Pick every line from the data below that contains the string "false" and copy it.

RECORDS FOR THE TASK:
※ ※ ※

-- ==== Sys2Proof/Machine/Fetch.lean ====
section
/-! DEFINITION. Instruction fetch (R245, R315, R332) and IMX with the word it extends (R316, R338). -/
namespace Sys2Proof.Machine

/-- The byte address of a word index (R315). -/
def codeAddr (g : Grid) (pc : Word) : Nat := g.record.codeBase + 4 * pc.toNat

/-- A byte of code at a physical location, as it was when the launch read its record (R245); of a peer, as its line was sent. -/
def codeByte (g : Grid) (loc : Nat) : Byte :=
  if isPeer loc then (lineByte g.lines loc).getD (Config.peerByte loc g.key) else memByte g.code loc

/-- The word at an index and what its translation uses; none where the fetch raises PAGE (R332). -/
def State.fetchAt (s : State) (i : Iss) (pc : Word) : Option (Nat × Use1) :=
  let a := codeAddr i.grid pc
  if 0x01F0000000000000 ≤ a then none
  else match s.translate i.team.ctx i.grid.clamped .fetch a with
    | .phys u => some (leNum ((List.range 4).map fun j => codeByte i.grid (u.loc + j)), u)
    | _ => none

/-- The lines of a peer that the word at an index lies on and that the peer has not sent for this grid yet (R31, R245). -/
def State.fetchAway (s : State) (i : Iss) (pc : Word) : List Nat :=
  match s.translate i.team.ctx i.grid.clamped .fetch (codeAddr i.grid pc) with
  | .phys u => if codeAddr i.grid pc < 0x01F0000000000000 && isPeer u.loc && (lineByte i.grid.lines u.loc).isNone then [u.loc] else []
  | _ => []

/-- The fetch waits for its line, which the peer is asked for (R31, R32). -/
def State.awaitCode (s : State) (i : Iss) (ls : List Nat) : State := markWait (s.askOnce (.code i.grid.key) ls) i

/-- The peer that the word at an index lies on where no link toward it is up, 0 for any other fault (R24; log 59). -/
def State.fetchPeer (s : State) (i : Iss) (pc : Word) : Nat :=
  match s.translate i.team.ctx i.grid.clamped .fetch (codeAddr i.grid pc) with
  | .noPeer p => if codeAddr i.grid pc < 0x01F0000000000000 then p else 0
  | _ => 0

/-- PAGE at a fetched instruction (R24, R248, R332): the words of the record are those fetched. -/
def fetchPage (s : State) (i : Iss) (pc w0 w1 : Word) : State :=
  let l := if i.act = [] then (i.entry.head?).getD 0 else i.lead
  takeTrap s i { cause := causePAGE, info := BitVec.ofNat 32 (l + 256 * s.fetchPeer i pc), addr := codeAddr i.grid pc, lane := l } w0 w1 i.entry

/-- An issue whose word is no instruction: the entry passes where nothing is active, else ILL (R318, R319). -/
def badWord (s : State) (i : Iss) (n : Nat) (info w0 w1 : Word) : State :=
  if i.act = [] then commit s i (i.next n fun _ l => l) false
  else takeTrap s i (ill i info) w0 w1 i.entry

/-- Whether a word's opcode is one that IMX extends (R316). -/
def extendsOpc (w : Nat) : Bool :=
  let o := w / 2 ^ 24
  (decide (0x3A ≤ o) && decide (o ≤ 0x3E)) || (decide (0xA0 ≤ o) && decide (o ≤ 0xA7)) || o == 0xAA ||
  (decide (0xB0 ≤ o) && decide (o ≤ 0xB2))

/-- The meaning of a word that IMX extends; any other word is left to the caller. -/
def execExtended (ins : Instr) (s : State) : Option (Host.Outcome State Fault Refusal) :=
  match ins with
  | .movi f => some (execMovi f s)
  | .iaddi f => some (execIaddi f s)
  | .andi f => some (execAndi f s)
  | .ori f => some (execOri f s)
  | .xori f => some (execXori f s)
  | .ld f => some (execLd f s)
  | .st f => some (execSt f s)
  | .lds f => some (execLds f s)
  | .sts f => some (execSts f s)
  | .ldl f => some (execLdl f s)
  | .stl f => some (execStl f s)
  | .ldp f => some (execLdp f s)
  | .prf f => some (execPrf f s)
  | .cctlClean f => some (execCctlClean f s)
  | .cctlInval f => some (execCctlInval f s)
  | .cctlCleanAll f => some (execCctlCleanAll f s)
  | .atom f => some (execAtom f s)
  | .red f => some (execRed f s)
  | .atoms f => some (execAtoms f s)
  | _ => none

/-- The extension in force ends. -/
def endExt : Host.Outcome State Fault Refusal → Host.Outcome State Fault Refusal
  | .next s => .next { s with ext := none }
  | .fault r => .fault r
  | .refused r => .refused r

/-- IMX (R316, R338): with the next word one instruction. -/
def execImx (f : FmtX) (s : State) : Host.Outcome State Fault Refusal :=
  match s.issue with
  | none => .next s
  | some i =>
    let w0 := wordOf (.imx f)
    if undoFull s i then .next s
    else if i.act = [] then .next (commit s i (i.next 2 fun _ l => l) false)
    else if i.blockIll (.imx f) then .next (takeTrap s i (ill i w0) w0 0 i.entry)
    else if s.fetchAway i (i.pc + 1) ≠ [] then .next (s.awaitCode i (s.fetchAway i (i.pc + 1)))
    else match s.fetchAt i (i.pc + 1) with
      | none => .next (fetchPage (s.takeNonce) i (i.pc + 1) w0 (Config.freeWord s.nonce))
      | some (w, u) =>
        let s1 := s.useAll [u]
        match decode w with
        | .error _ =>
          .next (takeTrap s1 i (ill i (if extendsOpc w then BitVec.ofNat 32 w else w0)) w0 (BitVec.ofNat 32 w) i.entry)
        | .ok ins =>
          match execExtended ins { s1 with ext := some f.imm } with
          | some o => endExt o
          | none => .next (takeTrap s1 i (ill i w0) w0 (BitVec.ofNat 32 w) i.entry)

end Sys2Proof.Machine
end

※ ※ ※

SOLUTION:
  if i.act = [] then commit s i (i.next n fun _ l => l) false
    else if i.act = [] then .next (commit s i (i.next 2 fun _ l => l) false)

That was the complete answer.